Stored items:
· · · · · · ·
-- ==== Sys2Proof/Laws/KeepsVe.lean ====
section
/-!
SUPPORT. The preservation lemmas of the vector-engine commands.
-/
namespace Sys2Proof.Machine

theorem execVeIllegalInstruction_keeps {s0 : State} {p : Fin 256} {w : VeWaits} {s : State} (h0 : Keeps s0 s) : OutKeeps s0 (execVeIllegalInstruction p w s) := by
  unfold execVeIllegalInstruction
  repeat' first
    | with_reducible first
      | assumption | refine outKeeps_next ?_ | refine veIllegal_keeps ?_

theorem execVeNop_keeps {s0 : State} {p : Fin 256} {w : VeWaits} {s : State} (h0 : Keeps s0 s) : OutKeeps s0 (execVeNop p w s) := by
  unfold execVeNop
  repeat' first
    | with_reducible first
      | assumption | refine eff_ok ?_ | refine veStep_keeps ?_ ?_
    | intro _

theorem execEndProg_keeps {s0 : State} {p : Fin 256} {w : VeWaits} {s : State} (h0 : Keeps s0 s) : OutKeeps s0 (execEndProg p w s) := by
  unfold execEndProg
  repeat' first
    | with_reducible first
      | assumption | refine eff_fin ?_ | refine veStep_keeps ?_ ?_
    | intro _

theorem execBr_keeps {s0 : State} {p : Fin 256} {w : VeWaits} {s : State} (h0 : Keeps s0 s) : OutKeeps s0 (execBr p w s) := by
  unfold execBr
  repeat' first
    | with_reducible first
      | assumption | exact veBranch_keeps | refine veStep_keeps ?_ ?_

theorem execBz_keeps {s0 : State} {p : Fin 256} {w : VeWaits} {s : State} (h0 : Keeps s0 s) : OutKeeps s0 (execBz p w s) := by
  unfold execBz
  repeat' first
    | with_reducible first
      | assumption | exact veBranch_keeps | refine veStep_keeps ?_ ?_

theorem execBnz_keeps {s0 : State} {p : Fin 256} {w : VeWaits} {s : State} (h0 : Keeps s0 s) : OutKeeps s0 (execBnz p w s) := by
  unfold execBnz
  repeat' first
    | with_reducible first
      | assumption | exact veBranch_keeps | refine veStep_keeps ?_ ?_

theorem execBlt_keeps {s0 : State} {p : Fin 256} {w : VeWaits} {s : State} (h0 : Keeps s0 s) : OutKeeps s0 (execBlt p w s) := by
  unfold execBlt
  repeat' first
    | with_reducible first
      | assumption | exact veBranch_keeps | refine veStep_keeps ?_ ?_

theorem execLoopS_keeps {s0 : State} {p : Fin 256} {w : VeWaits} {s : State} (h0 : Keeps s0 s) : OutKeeps s0 (execLoopS p w s) := by
  unfold execLoopS
  repeat' first
    | with_reducible first
      | assumption | exact veLoop_keeps | refine veStep_keeps ?_ ?_

theorem execSetvl_keeps {s0 : State} {p : Fin 256} {w : VeWaits} {s : State} (h0 : Keeps s0 s) : OutKeeps s0 (execSetvl p w s) := by
  unfold execSetvl
  repeat' first
    | with_reducible first
      | assumption | exact veSetvl_keeps | refine veStep_keeps ?_ ?_

theorem execSetvli_keeps {s0 : State} {p : Fin 256} {w : VeWaits} {s : State} (h0 : Keeps s0 s) : OutKeeps s0 (execSetvli p w s) := by
  unfold execSetvli
  repeat' first
    | with_reducible first
      | assumption | exact veSetvli_keeps | refine veStep_keeps ?_ ?_

theorem execVf2i_keeps {s0 : State} {p : Fin 256} {w : VeWaits} {s : State} (h0 : Keeps s0 s) : OutKeeps s0 (execVf2i p w s) := by
  unfold execVf2i
  repeat' first
    | with_reducible first
      | assumption | exact veConvert_keeps | refine veStep_keeps ?_ ?_

theorem execVi2f_keeps {s0 : State} {p : Fin 256} {w : VeWaits} {s : State} (h0 : Keeps s0 s) : OutKeeps s0 (execVi2f p w s) := by
  unfold execVi2f
  repeat' first
    | with_reducible first
      | assumption | exact veConvert_keeps | refine veStep_keeps ?_ ?_

theorem execVpack_keeps {s0 : State} {p : Fin 256} {w : VeWaits} {s : State} (h0 : Keeps s0 s) : OutKeeps s0 (execVpack p w s) := by
  unfold execVpack
  repeat' first
    | with_reducible first
      | assumption | exact veVpack_keeps | refine veStep_keeps ?_ ?_

theorem execVunlo_keeps {s0 : State} {p : Fin 256} {w : VeWaits} {s : State} (h0 : Keeps s0 s) : OutKeeps s0 (execVunlo p w s) := by
  unfold execVunlo
  repeat' first
    | with_reducible first
      | assumption | exact veUnpack_keeps | refine veStep_keeps ?_ ?_

theorem execVunhi_keeps {s0 : State} {p : Fin 256} {w : VeWaits} {s : State} (h0 : Keeps s0 s) : OutKeeps s0 (execVunhi p w s) := by
  unfold execVunhi
  repeat' first
    | with_reducible first
      | assumption | exact veUnpack_keeps | refine veStep_keeps ?_ ?_

theorem execVqnt_keeps {s0 : State} {p : Fin 256} {w : VeWaits} {s : State} (h0 : Keeps s0 s) : OutKeeps s0 (execVqnt p w s) := by
  unfold execVqnt
  repeat' first
    | with_reducible first
      | assumption | exact veVqnt_keeps | refine veStep_keeps ?_ ?_

theorem execWadd_keeps {s0 : State} {p : Fin 256} {w : VeWaits} {s : State} (h0 : Keeps s0 s) : OutKeeps s0 (execWadd p w s) := by
  unfold execWadd
  repeat' first
    | with_reducible first
      | assumption | exact veWadd_keeps | refine veStep_keeps ?_ ?_

theorem execWaddf_keeps {s0 : State} {p : Fin 256} {w : VeWaits} {s : State} (h0 : Keeps s0 s) : OutKeeps s0 (execWaddf p w s) := by
  unfold execWaddf
  repeat' first
    | with_reducible first
      | assumption | exact veWaddf_keeps | refine veStep_keeps ?_ ?_

theorem execWfrom_keeps {s0 : State} {p : Fin 256} {w : VeWaits} {s : State} (h0 : Keeps s0 s) : OutKeeps s0 (execWfrom p w s) := by
  unfold execWfrom
  repeat' first
    | with_reducible first
      | assumption | exact veWfrom_keeps | refine veStep_keeps ?_ ?_

theorem execWto_keeps {s0 : State} {p : Fin 256} {w : VeWaits} {s : State} (h0 : Keeps s0 s) : OutKeeps s0 (execWto p w s) := by
  unfold execWto
  repeat' first
    | with_reducible first
      | assumption | exact veWto_keeps | refine veStep_keeps ?_ ?_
· · · · · · ·
_Task to complete_
Print the data above exactly.

_Answer to the problem_
-- ==== Sys2Proof/Laws/KeepsVe.lean ====
section
/-!
SUPPORT. The preservation lemmas of the vector-engine commands.
-/
namespace Sys2Proof.Machine

theorem execVeIllegalInstruction_keeps {s0 : State} {p : Fin 256} {w : VeWaits} {s : State} (h0 : Keeps s0 s) : OutKeeps s0 (execVeIllegalInstruction p w s) := by
  unfold execVeIllegalInstruction
  repeat' first
    | with_reducible first
      | assumption | refine outKeeps_next ?_ | refine veIllegal_keeps ?_

theorem execVeNop_keeps {s0 : State} {p : Fin 256} {w : VeWaits} {s : State} (h0 : Keeps s0 s) : OutKeeps s0 (execVeNop p w s) := by
  unfold execVeNop
  repeat' first
    | with_reducible first
      | assumption | refine eff_ok ?_ | refine veStep_keeps ?_ ?_
    | intro _

theorem execEndProg_keeps {s0 : State} {p : Fin 256} {w : VeWaits} {s : State} (h0 : Keeps s0 s) : OutKeeps s0 (execEndProg p w s) := by
  unfold execEndProg
  repeat' first
    | with_reducible first
      | assumption | refine eff_fin ?_ | refine veStep_keeps ?_ ?_
    | intro _

theorem execBr_keeps {s0 : State} {p : Fin 256} {w : VeWaits} {s : State} (h0 : Keeps s0 s) : OutKeeps s0 (execBr p w s) := by
  unfold execBr
  repeat' first
    | with_reducible first
      | assumption | exact veBranch_keeps | refine veStep_keeps ?_ ?_

theorem execBz_keeps {s0 : State} {p : Fin 256} {w : VeWaits} {s : State} (h0 : Keeps s0 s) : OutKeeps s0 (execBz p w s) := by
  unfold execBz
  repeat' first
    | with_reducible first
      | assumption | exact veBranch_keeps | refine veStep_keeps ?_ ?_

theorem execBnz_keeps {s0 : State} {p : Fin 256} {w : VeWaits} {s : State} (h0 : Keeps s0 s) : OutKeeps s0 (execBnz p w s) := by
  unfold execBnz
  repeat' first
    | with_reducible first
      | assumption | exact veBranch_keeps | refine veStep_keeps ?_ ?_

theorem execBlt_keeps {s0 : State} {p : Fin 256} {w : VeWaits} {s : State} (h0 : Keeps s0 s) : OutKeeps s0 (execBlt p w s) := by
  unfold execBlt
  repeat' first
    | with_reducible first
      | assumption | exact veBranch_keeps | refine veStep_keeps ?_ ?_

theorem execLoopS_keeps {s0 : State} {p : Fin 256} {w : VeWaits} {s : State} (h0 : Keeps s0 s) : OutKeeps s0 (execLoopS p w s) := by
  unfold execLoopS
  repeat' first
    | with_reducible first
      | assumption | exact veLoop_keeps | refine veStep_keeps ?_ ?_

theorem execSetvl_keeps {s0 : State} {p : Fin 256} {w : VeWaits} {s : State} (h0 : Keeps s0 s) : OutKeeps s0 (execSetvl p w s) := by
  unfold execSetvl
  repeat' first
    | with_reducible first
      | assumption | exact veSetvl_keeps | refine veStep_keeps ?_ ?_

theorem execSetvli_keeps {s0 : State} {p : Fin 256} {w : VeWaits} {s : State} (h0 : Keeps s0 s) : OutKeeps s0 (execSetvli p w s) := by
  unfold execSetvli
  repeat' first
    | with_reducible first
      | assumption | exact veSetvli_keeps | refine veStep_keeps ?_ ?_

theorem execVf2i_keeps {s0 : State} {p : Fin 256} {w : VeWaits} {s : State} (h0 : Keeps s0 s) : OutKeeps s0 (execVf2i p w s) := by
  unfold execVf2i
  repeat' first
    | with_reducible first
      | assumption | exact veConvert_keeps | refine veStep_keeps ?_ ?_

theorem execVi2f_keeps {s0 : State} {p : Fin 256} {w : VeWaits} {s : State} (h0 : Keeps s0 s) : OutKeeps s0 (execVi2f p w s) := by
  unfold execVi2f
  repeat' first
    | with_reducible first
      | assumption | exact veConvert_keeps | refine veStep_keeps ?_ ?_

theorem execVpack_keeps {s0 : State} {p : Fin 256} {w : VeWaits} {s : State} (h0 : Keeps s0 s) : OutKeeps s0 (execVpack p w s) := by
  unfold execVpack
  repeat' first
    | with_reducible first
      | assumption | exact veVpack_keeps | refine veStep_keeps ?_ ?_

theorem execVunlo_keeps {s0 : State} {p : Fin 256} {w : VeWaits} {s : State} (h0 : Keeps s0 s) : OutKeeps s0 (execVunlo p w s) := by
  unfold execVunlo
  repeat' first
    | with_reducible first
      | assumption | exact veUnpack_keeps | refine veStep_keeps ?_ ?_

theorem execVunhi_keeps {s0 : State} {p : Fin 256} {w : VeWaits} {s : State} (h0 : Keeps s0 s) : OutKeeps s0 (execVunhi p w s) := by
  unfold execVunhi
  repeat' first
    | with_reducible first
      | assumption | exact veUnpack_keeps | refine veStep_keeps ?_ ?_

theorem execVqnt_keeps {s0 : State} {p : Fin 256} {w : VeWaits} {s : State} (h0 : Keeps s0 s) : OutKeeps s0 (execVqnt p w s) := by
  unfold execVqnt
  repeat' first
    | with_reducible first
      | assumption | exact veVqnt_keeps | refine veStep_keeps ?_ ?_

theorem execWadd_keeps {s0 : State} {p : Fin 256} {w : VeWaits} {s : State} (h0 : Keeps s0 s) : OutKeeps s0 (execWadd p w s) := by
  unfold execWadd
  repeat' first
    | with_reducible first
      | assumption | exact veWadd_keeps | refine veStep_keeps ?_ ?_

theorem execWaddf_keeps {s0 : State} {p : Fin 256} {w : VeWaits} {s : State} (h0 : Keeps s0 s) : OutKeeps s0 (execWaddf p w s) := by
  unfold execWaddf
  repeat' first
    | with_reducible first
      | assumption | exact veWaddf_keeps | refine veStep_keeps ?_ ?_

theorem execWfrom_keeps {s0 : State} {p : Fin 256} {w : VeWaits} {s : State} (h0 : Keeps s0 s) : OutKeeps s0 (execWfrom p w s) := by
  unfold execWfrom
  repeat' first
    | with_reducible first
      | assumption | exact veWfrom_keeps | refine veStep_keeps ?_ ?_

theorem execWto_keeps {s0 : State} {p : Fin 256} {w : VeWaits} {s : State} (h0 : Keeps s0 s) : OutKeeps s0 (execWto p w s) := by
  unfold execWto
  repeat' first
    | with_reducible first
      | assumption | exact veWto_keeps | refine veStep_keeps ?_ ?_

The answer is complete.